Several factors may explain the movement. Improvements in public service visibility can influence perception scores relatively quickly. Changes in response patterns or survey composition may also play a role. Because IMD applies three-year weighted averaging, recent positive responses can gradually amplify upward momentum. In tightly clustered rankings, relatively small perception shifts may translate into noticeable rank changes.
The point is not to question the result. It is to recognise that rankings capture both structural change and interpretive dynamics. For policymakers, investors and analysts, rapid upward movement should prompt deeper investigation into domain-level performance rather than immediate celebration.

Photo: Freepick
From measurement to strategy
How, then, should cities read these rankings?
First, match the ranking to the strategic question. A perception-based index cannot answer the same questions as an infrastructure-focused model.

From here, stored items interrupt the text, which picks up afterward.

-- ==== Sys2Proof/Machine/Operands.lean ====
section
/-! DEFINITION. Every operand form: job-virtual addresses and their translation (spec/08_cove_shelf_bay_offshore_mainland.md
R197-R209), task descriptors (R31), tensor descriptors (R34, R35) and the elements and rows of a tensor (R57-R63). -/

namespace Sys2Proof.Machine

/-! ## Why an access does not complete -/

/-- An access ends its task with a status and a DETAIL, meets an uncorrectable word, or needs bytes of a far tier that no
response has brought yet. -/
inductive Stop where
  | ended (status detail : Nat)
  | bad (addr : Nat)
  | need (addr len : Nat)
deriving DecidableEq, Repr

abbrev Res (α : Type) := Except Stop α

/-- Map a partial function over a list, left to right. -/
def mapRes {α β : Type} (f : α → Res β) : List α → Res (List β)
  | [] => .ok []
  | x :: xs => match f x with
    | .error e => .error e
    | .ok y => match mapRes f xs with
      | .error e => .error e
      | .ok ys => .ok (y :: ys)

/-! ## Far addresses and directories (R197, R211) -/

/-- The tier of a far device address. -/
def farTier (a : Nat) : Nat := a / 2 ^ 60

/-- Whether a directory serves a far read of a job: its whole range in one Committed entry of the job (R211). -/
def dirServes (d : List FarEntry) (job base len : Nat) : Bool :=
  d.any (fun e => e.job = job && e.st = 2 && decide (e.base ≤ base) && decide (base + len ≤ e.base + e.length))

/-! ## Translation (R202, R203) -/

/-- The page that maps a job-virtual address: its first VA and the page. -/
def findPage (pages : Tab Page) (va : Nat) : Option (Nat × Page) :=
  match tabFind pages (va / 0x200000) with
  | some p => some (if p.big then va / 0x40000000 * 0x40000000 else va / 0x200000 * 0x200000, p)
  | none => match tabFind pages (va / 0x40000000 * 512) with
    | some p => if p.big then some (va / 0x40000000 * 0x40000000, p) else none
    | none => none

/-- The job slot of a number. -/
def Block.slot (b : Block) (k : Nat) : JobSlot := b.slots.getD k JobSlot.reset

/-- A block with one job slot changed. -/
def Block.modSlot (b : Block) (k : Nat) (f : JobSlot → JobSlot) : Block := { b with slots := listMod b.slots k f }

/-- The device address of a job-virtual address, with its page. -/
def Block.translate (b : Block) (k va : Nat) : Option (Nat × Page) :=
  (findPage (b.slot k).pages va).map (fun p => (p.2.target + (va - p.1), p.2))

/-- The job slot bound to a job (R40): at most one. -/
def slotOfJobFrom (job : Nat) : List JobSlot → Nat → Option Nat
  | [], _ => none
  | s :: ss, i => if s.st ≠ 0 ∧ s.job = job then some i else slotOfJobFrom job ss (i + 1)

/-- The job slot bound to a job. -/
def Block.slotOfJob (b : Block) (job : Nat) : Option Nat := slotOfJobFrom job b.slots 0

/-- What a task brings to its accesses: its slot, its half, the far bytes it has received, and how it draws bits (R69). -/
structure Access where
  half : HalfId
  slot : Nat
  far : Tab Byte
  seed : Nat
  step : Nat
deriving DecidableEq, Repr

/-- A DETAIL that names a tier (R56). -/
def tierDetail (t : Nat) : Nat := t * 2 ^ 28

/-- One byte read through a job-virtual address; `who` is the operand slot, or 8 for an access on the task's own account
(R203). -/
def Block.rd (b : Block) (a : Access) (who va : Nat) : Res Byte :=
  match b.translate a.slot va with
  | none => .error (.ended stXlate who)
  | some (d, _) =>
    if d / 2 ^ 60 = 0 then
      if (tabFind b.bad (granuleBase d)).isSome then .error (.bad d) else .ok (b.byte d)
    else match tabFind a.far d with
      | some x => .ok x
      | none => .error (.need d 1)

/-- One byte of `left` bytes that stand in a row: a far byte that is missing asks for those up to the end of its 4 KiB block, and for no byte
beyond them (R211, R318). -/
def Block.rdOf (b : Block) (a : Access) (who va left : Nat) : Res Byte :=
  match b.rd a who va with
  | .error (.need d _) => .error (.need d (min left (4096 - d % 4096)))
  | r => r

/-- `n` bytes read. -/
def Block.rdN (b : Block) (a : Access) (who va n : Nat) : Res (List Byte) :=
  mapRes (fun i => b.rdOf a who (va + i) (n - i)) (List.range n)

/-- One byte read at admission or firing, where no response is waited for: a far byte is served, or the read fails as R211 and R216 say (log
entry 8). -/
def Block.rdNow (b : Block) (a : Access) (who va : Nat) : Res Byte :=
  match b.rd a who va with
  | .error (.need d _) =>
    if farTier d = 3 ∧ b.domain.lost.contains (bits d 59 44 / 8) then .error (.ended stEndpointLost (bits d 59 44))
    else if farTier d = 4 ∧ ¬ dirServes (b.half a.half).tiers.mainland (b.slot a.slot).job (d % 2 ^ 60) 1 then .error (.ended stFarFail (tierDetail 4))
    else match Config.farAnswer d (b.tide a.half) % 3 with
      | 0 => .ok (Config.farByte d)
      | 1 => .error (.ended stFarFail (tierDetail (farTier d)))
      | _ => .error (.ended stFarLate (tierDetail (farTier d)))
  | r => r

/-- The number that `n` bytes hold. -/
def Block.rdNat (b : Block) (a : Access) (who va n : Nat) : Res Nat :=
  match b.rdN a who va n with
  | .error e => .error e
  | .ok l => .ok (leNat l)

/-- The local address that a byte written at a job-virtual address lands at; a far page or one without WRITABLE faults. -/
def Block.wr (b : Block) (a : Access) (who va : Nat) : Res Nat :=
  match b.translate a.slot va with
  | none => .error (.ended stXlate who)
  | some (d, p) => if d / 2 ^ 60 = 0 ∧ p.writable then .ok d else .error (.ended stXlate who)

/-- The cells that bytes written from a job-virtual address become. -/
def Block.wrCells (b : Block) (a : Access) (who va : Nat) (l : List Byte) : Res (List Host.Cell) :=
  mapRes (fun p => match b.wr a who (va + p.2) with
    | .error e => .error e
    | .ok d => .ok (d, p.1)) (l.zip (List.range l.length))

/-- Concatenate the results of a partial function. -/
def concatRes {α β : Type} (f : α → Res (List β)) (l : List α) : Res (List β) :=
  match mapRes f l with
  | .error e => .error e
  | .ok ls => .ok ls.flatten

/-! ## Task descriptors (R31) -/

/-- Eight bytes of a list as a number. -/
def u64At (l : List Byte) (off : Nat) : Nat := leNat ((l.drop off).take 8)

Second, look beyond the composite score. Domain-level results often reveal tensions that aggregate rankings conceal.
Third, triangulate. If perception-based and infrastructure-based indices tell different stories, the divergence itself becomes analytically valuable.
Rankings are tools. They can illuminate patterns and encourage institutional learning. But cities do not become smarter by climbing a table. They become smarter when digital tools are integrated with governance capacity, inclusion and long-term quality of life. That transformation always extends beyond the numbers. Ultimately, smart city ranking methodology should inform strategy, not define it.